In this example, we resampled the unique school identifiers. Now, using only the `schid` values from the protected data, we'll *predict* the value of `altsch`
and use that model to _project_ values of `altsch` in our synthetic data.
Next, the program will use both the `schid` and `altsch` variables to *predict*
the `urbanicity` variable and will use that model to _project_ synthetic values
of `urbanicity` using the resampled `schid` and synthetic `altsch` values.
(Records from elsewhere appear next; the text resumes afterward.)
-- ==== Sys2Proof/Laws/PerInstr.lean ====
section
/-! SUPPORT. Statements about every command as syntax, one lemma per constructor. -/

namespace Sys2Proof.Laws.CommandOk

/-- A well-formed command carries at most 1,472 list elements (the data of an echo request, R415; every other list is shorter). -/
def Statement (i : Instr) : Prop := i.wellFormed = true → i.payload ≤ 1472
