-- ==== Sys2Proof/Laws/State.lean ====
section
/-! SUPPORT. One lemma per field of the state for each primitive update: what it leaves alone. -/

namespace Sys2Proof.Machine
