section
-- One proof after another: elaborated side by side, the proofs of the whole text do not fit in the check's memory.
set_option Elab.async false
/-! Writes of registers that are taken or refused (R12, R30, R132). -/

namespace Sys2Proof.Machine

/-- A write that its register refuses and counts: nothing changes but the count, and the count of a fabric's master port. -/
def Refused (f : Fld) (i j : Nat) (s t : State) : Prop :=
  t.resp = .error ∧ Counted f s t i j ∧ NamesKept [f.name, .FAB_PORT_ERR] s t ∧ OnlyRegs s t

theorem Act.refuse_within (f : Fld) (i j : Nat) (src : Src) :
    Within [f.name, .FAB_PORT_ERR] [] [.resp] (.all [.refuse f i j, .masterCount src]) :=
  .all ⟨.refuse List.mem_cons_self, .masterCount (List.mem_cons_of_mem _ (List.mem_singleton.mpr rfl))⟩

theorem Act.masterCount_resp (src : Src) (s : State) : ((Act.masterCount src).run s).resp = s.resp :=
  have hin : Within [.FAB_PORT_ERR] [] [] (.masterCount src) := .masterCount
  (hin s).parts .resp (by decide)

theorem Act.masterCount_f (src : Src) {f : Fld} (i j k : Nat) (s : State) (hf : f.name ≠ .FAB_PORT_ERR) :
    ((Act.masterCount src).run s).f f i j k = s.f f i j k :=
  have hin : Within [.FAB_PORT_ERR] [] [] (.masterCount src) := .masterCount
  (hin s).f_eq i j k fun h => hf (List.mem_singleton.mp h)

theorem Act.writeTo_refused {src : Src} {n : RegName} {i j k : Nat} {s : State} (h : s.takesReg src n i j k) {a : Act} {f : Fld} {i' j' : Nat}
    (ha : a.run s = (Act.refuse f i' j').run s) (hv : RegRef.valid ⟨f.name, i', j', 0⟩ = true) (hm : f.inMask = true := by decide)
    (hf : f.name ≠ .FAB_PORT_ERR := by decide) : Refused f i' j' s ((Act.writeTo src n i j k a).run s) := by
  have hrun : (Act.writeTo src n i j k a).run s = (Act.all [.refuse f i' j', .masterCount src]).run s := by
    rw [Act.writeTo_run h, ha, Act.all_cons_run, Act.all_cons_run, Act.all_nil_run]
  have htouch := Act.refuse_within f i' j' src s
  rw [hrun]
  refine ⟨?resp, ?count, htouch.namesKept, htouch.rest⟩
  case resp => rw [Act.all_cons_run, Act.all_cons_run, Act.all_nil_run, Act.masterCount_resp]; rfl
  case count =>
    rw [Counted, Act.all_cons_run, Act.all_cons_run, Act.all_nil_run, Act.masterCount_f _ _ _ _ _ hf]
    exact Act.count_f_same f i' j' s hv hm

/-! ### Fields of a word that a register takes -/

theorem Fld.of_eq_of_bits {f : Fld} {v w : Word} (h : ∀ i, i < f.width → v.getLsbD (f.lo + i) = w.getLsbD (f.lo + i)) : f.of v = f.of w := by
  refine Nat.eq_of_testBit_eq fun i => ?_
  rw [Fld.testBit_of, Fld.testBit_of]
  by_cases hi : i < f.width
  · rw [h i hi]
  · rw [decide_eq_false hi, Bool.false_and, Bool.false_and]

theorem Fld.of_and_mask {f : Fld} (hm : f.inMask = true) (v : Word) : f.of (v &&& f.name.mask) = f.of v :=
  Fld.of_eq_of_bits fun i hi => by rw [BitVec.getLsbD_and, Fld.mask_getLsbD f hm i hi, Bool.and_true]
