-- ==== Sys2Proof/Machine/Codewords.lean ====
section
/-! DEFINITION. The codewords C_X(u) of the ten codecs (43_codec_universal.md, 44_codec_parametric.md), each with its domain and its
length, which an encode computes before it writes anything (42_codec_common.md R184). -/
namespace Sys2Proof.Machine

/-- A codec's encode side (42_codec_common.md): the domain, the codeword's length and the codeword. -/
structure Codec where
  dom : Nat → Bool
  len : Nat → Nat
  word : Nat → Bits

/-- Every 64-bit word is in the domain. -/
def anyValue (_ : Nat) : Bool := true

/-- 1 ≤ u (R212, R214, R216). -/
def positive (u : Nat) : Bool := decide (1 ≤ u)

/-- `γ(m)` (R189), m ≥ 1: bitlen(m)−1 zeros, then m, most significant bit first. -/
def gamma (m : Nat) : Bits := zeros (bitlen m - 1) ++ msb m (bitlen m)

/-- |γ(m)| = 2·bitlen(m) − 1 (R189). -/
def gammaLen (m : Nat) : Nat := 2 * bitlen m - 1

/-- R210: ones(u) ++ [0]. -/
def unaryCodec : Codec :=
  { dom := anyValue, len := fun u => u + 1, word := fun u => ones u ++ [false] }

/-- R212: γ(u). -/
def gammaCodec : Codec := { dom := positive, len := gammaLen, word := gamma }

/-- R214: γ(L+1) ++ msb(u mod 2^L, L), with L = bitlen(u) − 1. -/
def deltaCodec : Codec :=
  { dom := positive
    len := fun u => gammaLen (bitlen u) + (bitlen u - 1)
    word := fun u => gamma (bitlen u) ++ msb (u % 2 ^ (bitlen u - 1)) (bitlen u - 1) }

/-- The loop of C_Omega (R216): while n > 1, put n's binary form in front and go on with bitlen(n) − 1. The first argument bounds the
loop, which is over well before it is. -/
def omegaLoop : Nat → Nat → Bits → Bits
  | 0, _, s => s
  | bound + 1, n, s => if 1 < n then omegaLoop bound (bitlen n - 1) (msb n (bitlen n) ++ s) else s

/-- C_Omega(u) (R216). -/
def omegaWord (u : Nat) : Bits := omegaLoop u u [false]

/-- R216. -/
def omegaCodec : Codec := { dom := positive, len := fun u => (omegaWord u).length, word := omegaWord }

/-- `(f_i, f_(i+1))` of R218, from f_0 = f_1 = 1. -/
def fibPair : Nat → Nat × Nat
  | 0 => (1, 1)
  | i + 1 => ((fibPair i).2, (fibPair i).1 + (fibPair i).2)

/-- The weight f_i (R218): f_1 = 1, f_2 = 2, f_i = f_(i−1) + f_(i−2). -/
def fib (i : Nat) : Nat := (fibPair i).1

/-- The greatest i from `bound` down to 1 with f_i ≤ m, and 0 if there is none (R219). -/
def fibTop (m : Nat) : Nat → Nat
  | 0 => 0
  | i + 1 => if fib (i + 1) ≤ m then i + 1 else fibTop m i

/-- The digits [d_1, …, d_t] of `rem` (R219), found from d_t down. -/
def fibDigits : Nat → Nat → Bits
  | 0, _ => []
  | i + 1, rem =>
    if fib (i + 1) ≤ rem then fibDigits i (rem - fib (i + 1)) ++ [true] else fibDigits i rem ++ [false]

/-- C_Fib(u) (R219): the digits of u + 1, lowest weight first, then one 1. f_92 is the largest weight used (R218). -/
def fibWord (u : Nat) : Bits := fibDigits (fibTop (u + 1) 92) (u + 1) ++ [true]

/-- R219. -/
def fibCodec : Codec := { dom := anyValue, len := fun u => fibTop (u + 1) 92 + 1, word := fibWord }

/-- R260: ones(u >> K) ++ [0] ++ msb(u mod 2^K, K). -/
def riceCodec (k : Nat) : Codec :=
  { dom := anyValue
    len := fun u => u / 2 ^ k + 1 + k
    word := fun u => ones (u / 2 ^ k) ++ [false] ++ msb (u % 2 ^ k) k }

/-- b = bitlen(M − 1) (R262). -/
def tbWidth (m : Nat) : Nat := bitlen (m - 1)

/-- c = 2^b − M (R262). -/
def tbCut (m : Nat) : Nat := 2 ^ tbWidth m - m

/-- TB_M(r) (R262). -/
def tbWord (m r : Nat) : Bits :=
  if r < tbCut m then msb r (tbWidth m - 1) else msb (r + tbCut m) (tbWidth m)

/-- |TB_M(r)| (R262). -/
def tbLen (m r : Nat) : Nat := if r < tbCut m then tbWidth m - 1 else tbWidth m

/-- R263: ones(u div M) ++ [0] ++ TB_M(u mod M). -/
def golombCodec (m : Nat) : Codec :=
  { dom := anyValue
    len := fun u => u / m + 1 + tbLen m (u % m)
    word := fun u => ones (u / m) ++ [false] ++ tbWord m (u % m) }

/-- k = max(1, ⌈bitlen(u) / 7⌉), the bytes of a VByte codeword (R265). -/
def vbyteCount (u : Nat) : Nat := max 1 (ceilDiv (bitlen u) 7)

/-- Byte j of the k bytes of VByte(u): seven value bits, and the continuation flag but in the last (R265). -/
def vbyteByte (u k j : Nat) : Nat := u / 2 ^ (7 * j) % 128 + (if j < k - 1 then 128 else 0)

/-- C_VByte(u) (R265): the lowest seven bits go first, each byte least significant bit first. -/
def vbyteWord (u : Nat) : Bits :=
  (List.range (vbyteCount u)).flatMap fun j => lsb (vbyteByte u (vbyteCount u) j) 8

/-- R265. -/
def vbyteCodec : Codec := { dom := anyValue, len := fun u => 8 * vbyteCount u, word := vbyteWord }

/-- R267: γ((u >> k) + 1) ++ msb(u mod 2^k, k). -/
def expGolombCodec (k : Nat) : Codec :=
  { dom := anyValue
    len := fun u => gammaLen (u / 2 ^ k + 1) + k
    word := fun u => gamma (u / 2 ^ k + 1) ++ msb (u % 2 ^ k) k }

/-- R269: lsb(u, N), with u < 2^N. -/
def fixedCodec (n : Nat) : Codec :=
  { dom := fun u => decide (u < 2 ^ n), len := fun _ => n, word := fun u => lsb u n }

end Sys2Proof.Machine
end

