-- ==== Sys2Proof/Certificates/Slice0/Obligations.lean ====
section
/-! DEFINITION. The statements for the provers. Each docstring names the rules of spec/ it formalises. -/

open Sys2Proof Sys2Proof.Machine

/-! ### The command word -/

/-- R110, R113, R120: decoding the word of a well-formed command gives the command back. -/
def Obligations.DecodeEncodeAgree : Prop :=
  ∀ i : Instr, i.wellFormed = true → decode (encode i) = .ok i

/-- R110, R113: a word that decodes is the word of the command it decodes to, so every command has one word. -/
def Obligations.EncodeDecodeAgree : Prop :=
  ∀ (w : Word) (i : Instr), decode w = .ok i → i.wellFormed = true ∧ encode i = w

/-- R115: the legal words, clause by clause. -/
def Obligations.LegalWords : Prop :=
  ∀ w : Word, (∃ i, decode w = .ok i) ↔
    w.extractLsb' 16 48 = 0 ∧
    (1 ≤ (w.extractLsb' 0 8).toNat ∧ (w.extractLsb' 0 8).toNat ≤ 0x0F ∨
      0x20 ≤ (w.extractLsb' 0 8).toNat ∧ (w.extractLsb' 0 8).toNat ≤ 0x33 ∨
      0x40 ≤ (w.extractLsb' 0 8).toNat ∧ (w.extractLsb' 0 8).toNat ≤ 0x49) ∧
    (w.getLsbD 15 = false ∨ 0x20 ≤ (w.extractLsb' 0 8).toNat ∧ (w.extractLsb' 0 8).toNat ≤ 0x33) ∧
    (w.extractLsb' 8 7 = 0 ∨ (w.extractLsb' 0 8).toNat ∈ [0x2A, 0x2B, 0x30, 0x31, 0x32, 0x33])

/-- R118, R120 and 95_test_vectors.md L2.5: words written out, and what they decode to. -/
def Obligations.SampleWordsDecode : Prop :=
  decode 0x22#64 = .ok (.encGamma false) ∧ decode 0x32A#64 = .ok (.encRice 3 false) ∧
  decode 0x8231#64 = .ok (.decExpG 2 true) ∧ decode 0x1032#64 = .ok (.encFixed 16 false) ∧
  decode 0x1#64 = .ok .sinkInit ∧ decode 0xF#64 = .ok .srcAlign ∧ decode 0x49#64 = .ok .svDecode ∧
  decode 0x0#64 = .error .reservedOpcode ∧ decode 0x4A#64 = .error .reservedOpcode ∧
  decode 0x10022#64 = .error .reservedBits ∧ decode 0x8001#64 = .error .signedModifier ∧
  decode 0x122#64 = .error .parameter

/-! ### Steps -/

/-- R97, R367: a command in flight whose word decodes runs as that command, whether nothing is to come from outside, the engine's step is
placed next, or the host is polling. (Where the engine's step falls, on an empty list of the host's, at an `engine` event or under a `wait`,
is the model's placement: DESIGN CHOICE, notes/assumptions/4.md.) -/
def Obligations.StepRunsDecodedCommand : Prop :=
  ∀ (s : State) (i : Instr), s.busy = true → s.fault = false → s.raced = false → decode s.cmd = .ok i →
    (s.host = [] → step s = exec i s) ∧
    (∀ rest, s.host = .engine :: rest → step s = exec i { s with host := rest }) ∧
    (∀ rest, s.host = .wait :: rest → step s = exec i s)

/-- R116, R365: what the engine does with a word written to CMD while FAULT = 1, and with an illegal word: BUSY, ERR, NF and CMD, and
nothing else (`raced` and `nfBefore` are the model's own). -/
def Obligations.FaultedAndIllegalWordsEnd : Prop :=
  ∀ (s : State) (w : Word), s.host = [] →
    (s.fault = true →
      step (s.accept w) = .next { s with cmd := w, busy := false, err := .faulted, nf := false, nfBefore := s.nf, raced := false }) ∧
    (s.fault = false → (∃ e, decode w = .error e) →
      step (s.accept w) = .next { s with cmd := w, busy := false, err := .illegalCommand, nf := false, nfBefore := s.nf, raced := false })

/-! ### Reset and the register block -/

/-- R65, R400: after reset every register of the block reads 0 but CAPS, which reads VMAX; PEND is 0, nothing is in flight, the index is
Unindexed and n = 0. -/
def Obligations.ResetLeavesRegisters : Prop :=
  ∀ p : Platform, p.Valid →
    (∀ off < 256, (State.resetOn p).readReg off = if off = 0 then BitVec.ofNat 64 p.vmax else 0) ∧
    (State.resetOn p).pend = 0 ∧ (State.resetOn p).busy = false ∧ (State.resetOn p).index = .unindexed ∧
    (State.resetOn p).svLen = 0

/-- R34, R400, R402, R403: a write of a word with bit 0 = 1 to CTRL resets the engine and leaves memory alone while BUSY = 0, and is dropped
with PROTO ← 1 while BUSY = 1; with bit 0 = 0 and BUSY = 0 it does nothing; a power-on reset resets the engine whatever it is doing. (That a
power-on may come with a command in flight, drops it and leaves memory alone is the model's reading: DEDUCED, unsafe,
notes/assumptions/12.md.) -/
def Obligations.ResetsRestartTheEngine : Prop :=
  ∀ (s : State) (rest : List HostEvent),
    (∀ w : Word, s.host = .write (BitVec.ofNat 64 (s.plat.mmioBase + 0x08)) (lanes w) :: rest →
      (s.busy = false → w.getLsbD 0 = true → step s = .next
        { State.resetOn s.plat with mem := s.mem, host := rest, hostData := s.hostData, draws := s.draws }) ∧
      (s.busy = false → w.getLsbD 0 = false → step s = .next { s with host := rest }) ∧
      (s.busy = true → w.getLsbD 0 = true → step s = .next { s with host := rest, proto := true })) ∧
    (s.host = .powerOn :: rest → step s = .next
      { State.resetOn s.plat with mem := s.mem, host := rest, hostData := s.hostData, draws := s.draws })
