-- ==== Sys2Proof/Proofs/CommandWord.lean ====
section
/-! PROOFS. Decoding and encoding are inverse to each other (30_encoding.md R110, R113, R120). -/
namespace Sys2Proof

/-! ### The fields of a command word (R110) -/

theorem toNat_commandWord {op p : Nat} (sgn : Bool) (hop : op < 256) (hp : p < 128) :
    (commandWord op p sgn).toNat = op + p * 256 + sgn.toNat * 32768 := by
  have hs := Bool.toNat_le sgn
  rw [commandWord, BitVec.toNat_ofNat]
  omega

theorem opField_commandWord {op p : Nat} (sgn : Bool) (hop : op < 256) (hp : p < 128) :
    opField (commandWord op p sgn) = op := by
  rw [opField, toNat_commandWord sgn hop hp]
  omega

theorem paramField_commandWord {op p : Nat} (sgn : Bool) (hop : op < 256) (hp : p < 128) :
    paramField (commandWord op p sgn) = p := by
  rw [paramField, toNat_commandWord sgn hop hp]
  omega

theorem signField_commandWord {op p : Nat} (sgn : Bool) (hop : op < 256) (hp : p < 128) :
    signField (commandWord op p sgn) = sgn := by
  have hs : (op + p * 256 + sgn.toNat * 32768) / 32768 = sgn.toNat := by omega
  rw [signField, toNat_commandWord sgn hop hp, hs]
  cases sgn <;> rfl

theorem reservedField_commandWord {op p : Nat} (sgn : Bool) (hop : op < 256) (hp : p < 128) :
    reservedField (commandWord op p sgn) = 0 := by
  have hs := Bool.toNat_le sgn
  rw [reservedField, toNat_commandWord sgn hop hp]
  omega

theorem opField_lt (w : Word) : opField w < 256 := Nat.mod_lt _ (by decide)

theorem paramField_lt (w : Word) : paramField w < 128 := Nat.mod_lt _ (by decide)

/-- A word whose reserved bits are 0 is put together from its three other fields. -/
theorem commandWord_fields {w : Word} (h : reservedField w = 0) :
    commandWord (opField w) (paramField w) (signField w) = w := by
  have hsign : (signField w).toNat = w.toNat / 32768 % 2 := by
    unfold signField
    obtain h | h := Nat.mod_two_eq_zero_or_one (w.toNat / 32768) <;> simp [h]
  apply BitVec.eq_of_toNat_eq
  rw [toNat_commandWord _ (opField_lt w) (paramField_lt w), hsign]
  unfold reservedField at h
  unfold opField paramField
  omega

/-! ### From a command to its word and back (R113) -/

/-- Settles O1: the fields of the word select the command's own row, and the checks of that row pass. -/
theorem decodeEncodeAgree : Obligations.DecodeEncodeAgree := by
  intro i hwf
  cases i with
  | sinkInit | writeBit | writeBits | align | hasSpace | bitsWritten | bytesWritten => rfl
  | srcInit | readBit | readBits | atEnd | remaining | skipBits | srcReset | srcAlign => rfl
  | svInit | svSet | svReset | svFlip | svGet | svBuild | svRank | svSelect | svEncode | svDecode => rfl
  | encUnary sgn | decUnary sgn | encGamma sgn | decGamma sgn | encDelta sgn | decDelta sgn | encOmega sgn | decOmega sgn
  | encFib sgn | decFib sgn | encGolomb sgn | decGolomb sgn | encVByte sgn | decVByte sgn =>
    simp [encode, decode, unparameterised, reservedField_commandWord, opField_commandWord, paramField_commandWord,
      signField_commandWord]
  | encRice p sgn | decRice p sgn | encExpG p sgn | decExpG p sgn | encFixed p sgn | decFixed p sgn =>
    have hp : p < 128 := of_decide_eq_true hwf
    simp [encode, decode, reservedField_commandWord, opField_commandWord, paramField_commandWord, signField_commandWord, hp]

/-! ### From a word to its command and back (R113, R115) -/

/-- `i` is a command a word can carry, and `w` is its word. -/
def IsWordOf (w : Word) (i : Instr) : Prop := i.wellFormed = true ∧ encode i = w

theorem isWordOf_of_unparameterised {w : Word} {i j : Instr} (hr : reservedField w = 0) (hi : i.wellFormed = true)
    (he : encode i = commandWord (opField w) 0 (signField w)) (h : unparameterised w i = .ok j) : IsWordOf w j := by
  unfold unparameterised at h
  split at h
  case isTrue => cases h
  case isFalse hp =>
    obtain rfl : i = j := Except.ok.inj h
    rw [← not_not.1 hp, commandWord_fields hr] at he
    exact ⟨hi, he⟩

theorem isWordOf_of_plain {w : Word} {i j : Instr} (hr : reservedField w = 0) (hi : i.wellFormed = true)
    (he : encode i = commandWord (opField w) 0 false) (h : plain w i = .ok j) : IsWordOf w j := by
  unfold plain at h
  split at h
  case isTrue => cases h
  case isFalse hs =>
    rw [← Bool.eq_false_of_not_eq_true hs] at he
    exact isWordOf_of_unparameterised hr hi he h

theorem isWordOf_of_param {w : Word} {i j : Instr} (hr : reservedField w = 0)
    (hi : i.wellFormed = decide (paramField w < 128))
    (he : encode i = commandWord (opField w) (paramField w) (signField w)) (h : Except.ok i = (Except.ok j : Except Illegal Instr)) :
    IsWordOf w j := by
  obtain rfl : i = j := Except.ok.inj h
  exact ⟨hi.trans (decide_eq_true (paramField_lt w)), he.trans (commandWord_fields hr)⟩

/-- Settles O2: a word that decodes is put together from the fields its row reads, which is how `encode` makes it. -/
theorem encodeDecodeAgree : Obligations.EncodeDecodeAgree := by
  intro w i h
  have hr : reservedField w = 0 := ((decode_isOk_iff w).1 ⟨i, h⟩).1
  rw [decode, if_neg (not_not.2 hr)] at h
  change IsWordOf w i
  split at h
  case h_46 => cases h
  case h_26 hop | h_27 hop | h_32 hop | h_33 hop | h_34 hop | h_35 hop =>
    exact isWordOf_of_param hr rfl (by rw [hop]; rfl) h
  case h_16 hop | h_17 hop | h_18 hop | h_19 hop | h_20 hop | h_21 hop | h_22 hop | h_23 hop | h_24 hop | h_25 hop
    | h_28 hop | h_29 hop | h_30 hop | h_31 hop =>
    exact isWordOf_of_unparameterised hr rfl (by rw [hop]; rfl) h
  all_goals
    rename_i hop
    exact isWordOf_of_plain hr rfl (by rw [hop]; rfl) h

/-- Settles O4: each word is closed, so the decoder computes. -/
theorem sampleWordsDecode : Obligations.SampleWordsDecode := by
  refine ⟨?_, ?_, ?_, ?_, ?_, ?_, ?_, ?_, ?_, ?_, ?_, ?_⟩
  all_goals rfl

end Sys2Proof
end

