-- ==== Sys2Proof/Proofs/FaultAndRace.lean ====
section
/-! PROOFS. The fault state, RESULT, races, and where the engine's step and the resets fall (60_exceptions.md §2, 10_state.md R34, R46,
20_memory.md R97, R99). -/
namespace Sys2Proof.Machine

/-! ### Fatal errors (R364, R366) -/

/-- Settles O22: a fatal code was raised from the state the command found, or by its sink write. -/
theorem fatalErrorsEnterFaultState : Obligations.FatalErrorsEnterFaultState := by
  intro i s t hexec hfatal
  cases commandEnd_of_exec hexec with
  | ok hok => simp [hok, ErrCode.fatal] at hfatal
  | raised e =>
    rw [raise_err] at hfatal
    rw [raise_fatal e s hfatal]
    exact ⟨rfl, fun _ => rfl⟩
  | sinkBusError m => exact ⟨rfl, fun hstale => by cases hstale⟩

/-- Settles O20: a command word in the fault state is refused, and nothing else that is not a reset touches these fields. -/
theorem faultStateIsSticky : Obligations.FaultStateIsSticky := by
  intro s t hfault hstep hreset
  cases move_of_step hstep with
  | quiet | stored | dropped | accepted | operand =>
    exact ⟨hfault, rfl, rfl, rfl, rfl, rfl, rfl, rfl, rfl, rfl, rfl, rfl, rfl, rfl, rfl, rfl⟩
  | reset h hr => simp [hreset] at hr
  | faulted h =>
    rw [raise_nonfatal _ _ rfl]
    exact ⟨hfault, rfl, rfl, rfl, rfl, rfl, rfl, rfl, rfl, rfl, rfl, rfl, rfl, rfl, rfl, rfl⟩
  | illegal h _ hf | raced h i _ hf | ran h i _ hf => simp [hfault] at hf

/-! ### RESULT (R46) -/

theorem putBits_result (w : SinkWriter) (bits : Bits) (s : State) : (putBits w bits s).result = s.result := by
  obtain ⟨_, _, _, h⟩ | ⟨_, h⟩ := putBits_frame w bits s
  all_goals rw [h]

/-- Settles O24: the effects that write RESULT are those of the commands that return a value, and they end with OK. -/
theorem resultOnlyOnSuccess : Obligations.ResultOnlyOnSuccess := by
  intro i s t hexec hwhy
  cases effect_of_exec hexec with
  | raised e => exact raise_result e s
  | put bits => exact putBits_result _ _ s
  | returned v _ hv | read v n _ hv | selected v b k _ hv =>
    obtain herr | hno := hwhy
    · exact absurd rfl herr
    · simp [hv] at hno
  | moved | rewound | sinkOpened | sourceOpened | filled | cellWritten | built | vectorRead => rfl

/-! ### Races (R99, U6) -/

theorem sinkLength_of_no_write {i : Instr} (h : writesSink i = false) (s : State) : sinkLength i s = 0 := by
  have hwanted : wantedLength i s = 0 := by
    cases i with
    | writeBit | writeBits | align | svEncode => cases h
    | encUnary | encGamma | encDelta | encOmega | encFib | encRice | encGolomb | encVByte | encExpG | encFixed => cases h
    | _ => rfl
  rw [sinkLength, hwanted, ite_self]

theorem raceSink_zero (w : SinkWriter) (s : State) : raceSink w 0 s = s := if_pos rfl

theorem raceSink_mem_read {w : SinkWriter} {len : Nat} {s : State} (hm : s.mem.wf) {a : Nat} (h : s.storesByte w len a = false) :
    (raceSink w len s).mem.read a = s.mem.read a := by
  unfold raceSink
  split
  · rfl
  · show (s.scrambleSink w len).read a = s.mem.read a
    rw [s.scrambleSink_read w len a hm, if_neg (by simp [h])]

/-- Settles O60: what a raced command leaves is written out field by field in `State.afterRace`. -/
theorem racedCommandStaysInItsBuffers : Obligations.RacedCommandStaysInItsBuffers := by
  intro s i hm hhost hb hf hr hd
  have hstep : step s = .next (raise (ErrCode.ofFin (Config.freeCode s.draws)) (s.afterRace i)) := by
    rw [step_busy hhost hb, ← raceOutcome_eq]
    simp [engineStep, hf, hd, hr]
  refine ⟨_, hstep, raise_busy _ _, ?_⟩
  simp only [raise_raced, raise_cmd, raise_arg0, raise_arg1, raise_nf, raise_nfBefore, raise_proto, raise_plat, raise_sinkBase,
    raise_sinkCap, raise_srcBase, raise_srcSize, raise_mem, raise_sinkCursor, raise_pend, raise_srcPos, raise_result, raise_svLen,
    raise_svTotal, raise_svBits, raise_sb, raise_bk, raise_index]
  refine ⟨rfl, rfl, rfl, rfl, rfl, rfl, rfl, rfl, rfl, rfl, rfl, rfl, fun a ha => raceSink_mem_read hm ha, fun hno => ?_,
    fun hno => ?_, fun hno => ?_, fun hno => ?_⟩
  · have hlen : sinkLength i s = 0 := hno.elim (sinkLength_of_no_write · s) id
    simp [State.afterRace, hlen, raceSink_zero]
  · simp [State.afterRace, hno]
  · simp [State.afterRace, hno]
  · simp [State.afterRace, hno]

/-! ### Where the engine's step and the resets fall (R34, R97, R400) -/

theorem engineStep_eq_exec {s : State} {i : Instr} (hf : s.fault = false) (hr : s.raced = false) (hd : decode s.cmd = .ok i) :
    engineStep s = exec i s := by
  simp [engineStep, hf, hd, hr]

/-- Settles O5: each of the three places is the engine's step, past its checks. -/
theorem stepRunsDecodedCommand : Obligations.StepRunsDecodedCommand := by
  intro s i hb hf hr hd
  refine ⟨fun hhost => ?_, fun rest hhost => ?_, fun rest hhost => ?_⟩
  · rw [step_busy hhost hb, engineStep_eq_exec hf hr hd]
  · rw [step_event hhost, eventStep, if_pos hb, engineStep_eq_exec (s := { s with host := rest }) hf hr hd]
  · rw [step_event hhost, eventStep, if_pos hb, engineStep_eq_exec hf hr hd]

theorem writeReg_ctrl (s : State) (w : Word) :
    s.writeReg 0x08 w = if s.busy then s.dropWrite else if w.getLsbD 0 then s.engineReset else s := rfl

/-- Settles O8: a CTRL write by BUSY and its bit 0, and a power-on reset. -/
theorem resetsRestartTheEngine : Obligations.ResetsRestartTheEngine := by
  intro s rest
  refine ⟨fun w hhost => ?_, fun hhost => ?_⟩
  · rw [step_regWrite (by decide) (by decide) hhost, writeReg_ctrl]
    refine ⟨fun hb hw => ?_, fun hb hw => ?_, fun hb _ => ?_⟩
    all_goals simp only [hb, if_true, Bool.false_eq_true, if_false]
    · rw [if_pos hw]
      rfl
    · rw [hw]
      rfl
    · rfl
  · rw [step_event hhost]
    rfl

end Sys2Proof.Machine
end

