-- ==== Sys2Proof/Word.lean ====
section
/-! DEFINITION. The two plain data types every other file uses: a byte of a program buffer, and a text.

Cell values, addresses and operands are `Int` and `Nat`: the spec computes on unbounded numbers (R9, R13). -/

namespace Sys2Proof

/-- A byte of the program buffer or of a text (R8, R14). -/
abbrev Byte := BitVec 8

/-- An assembly text, a line, a token or a string of an output, as bytes (R91, D28). -/
abbrev Text := List Byte

end Sys2Proof
end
This continues one variable at a time until we get to the last variable in the
`visit.sequence`.
You can synthesize the data in any order you want, but I selected this order
based on the assumption that it is going to better reflect the underlying data
generating process (DGP). You may have other assumptions and it may not affect
the end result much at all.
## Things to keep in mind
It isn't discussed on ton in the statistical data control (SDC) literature, but
one challenge with this approach to synthesis is error propagation. Each model
has it's own amount of error. That error is injected into the projections. As
the process progresses further to the later variables in the data set, the error
from earlier projections is compounded.
```{r}
# Now we'll add some logical constraints
cakiest <- synthpop::syn(df[-c(1)], models = TRUE, method = "ctree",
visit.sequence = ord,
rules = list(yr1psenrany = "yr1psenr2yr == 1 | yr1psenr4yr == 1",
diploma = "dropout == 0 & stillenrolled == 0 & transfer == 0"),
rvalues = list(yr1psenrany = 1, diploma = 1))
# Show the object
cakiest
```
# Further Improved Synthesis
The improved example has quite a bit more information specified. The `models`
parameter will save the parameters for the models fitted to the data to generate
the synthetic records. However, the last three parameters:
`visit.sequence`, `rules`, and `rvalues` are the most important for controlling
how the data are synthesized. `visit.sequence` allows you to specify the order
in which the variables are synthesized. This is particularly important since
the first variable is resampled.
## Rules and Rule Values
Sometimes variables have logical constraints and we want the synthetic data to
impose similar logical constraints on the data we synthesize. The `rules` and
`rvalues` parameters allow us to specify the logical constraints and values that
should result from the logical constraints. In the first example, we have the
following logical constraint specified as a rule:
`yr1psenrany = "yr1psenr2yr == 1 | yrpsenr4yr == 1"`
This means that the variable `yr1psenrany` is a function of a logical constraint
for the `yr1psenr2yr` and `yr1psenr4yr` variables. In otherwords, if a student
enrolls in the year after completing high school in a 2-year or 4-year
post-secondary education program, it will affect the `yr1psenrany` value. When
the logical constraint is true we specify the value that the `yr1psenrany`
variable should take in an argument passed to the `rvalues` parameter:
`yr1psenrany = 1`
So, if the synthetic student enrolls in a 2- or 4-year post-secondary
institution, we want the synthetic value for the `yr1psenrany` variable to be
equal to 1, indicating that the synthetic student enrolled in a post-secondary
program in the year following high school.
# Longitudinal Data
In general, I would recommend using other approaches for longitudinal data synthesis.
To use the approach here, you'd need to use a multivariate or *wide* data
structure (e.g., one variable for each measure for each period of time). This
increases the error propagation and also requires additional effort to specify
the order of the variables to maintain the appropriate temporal relationship.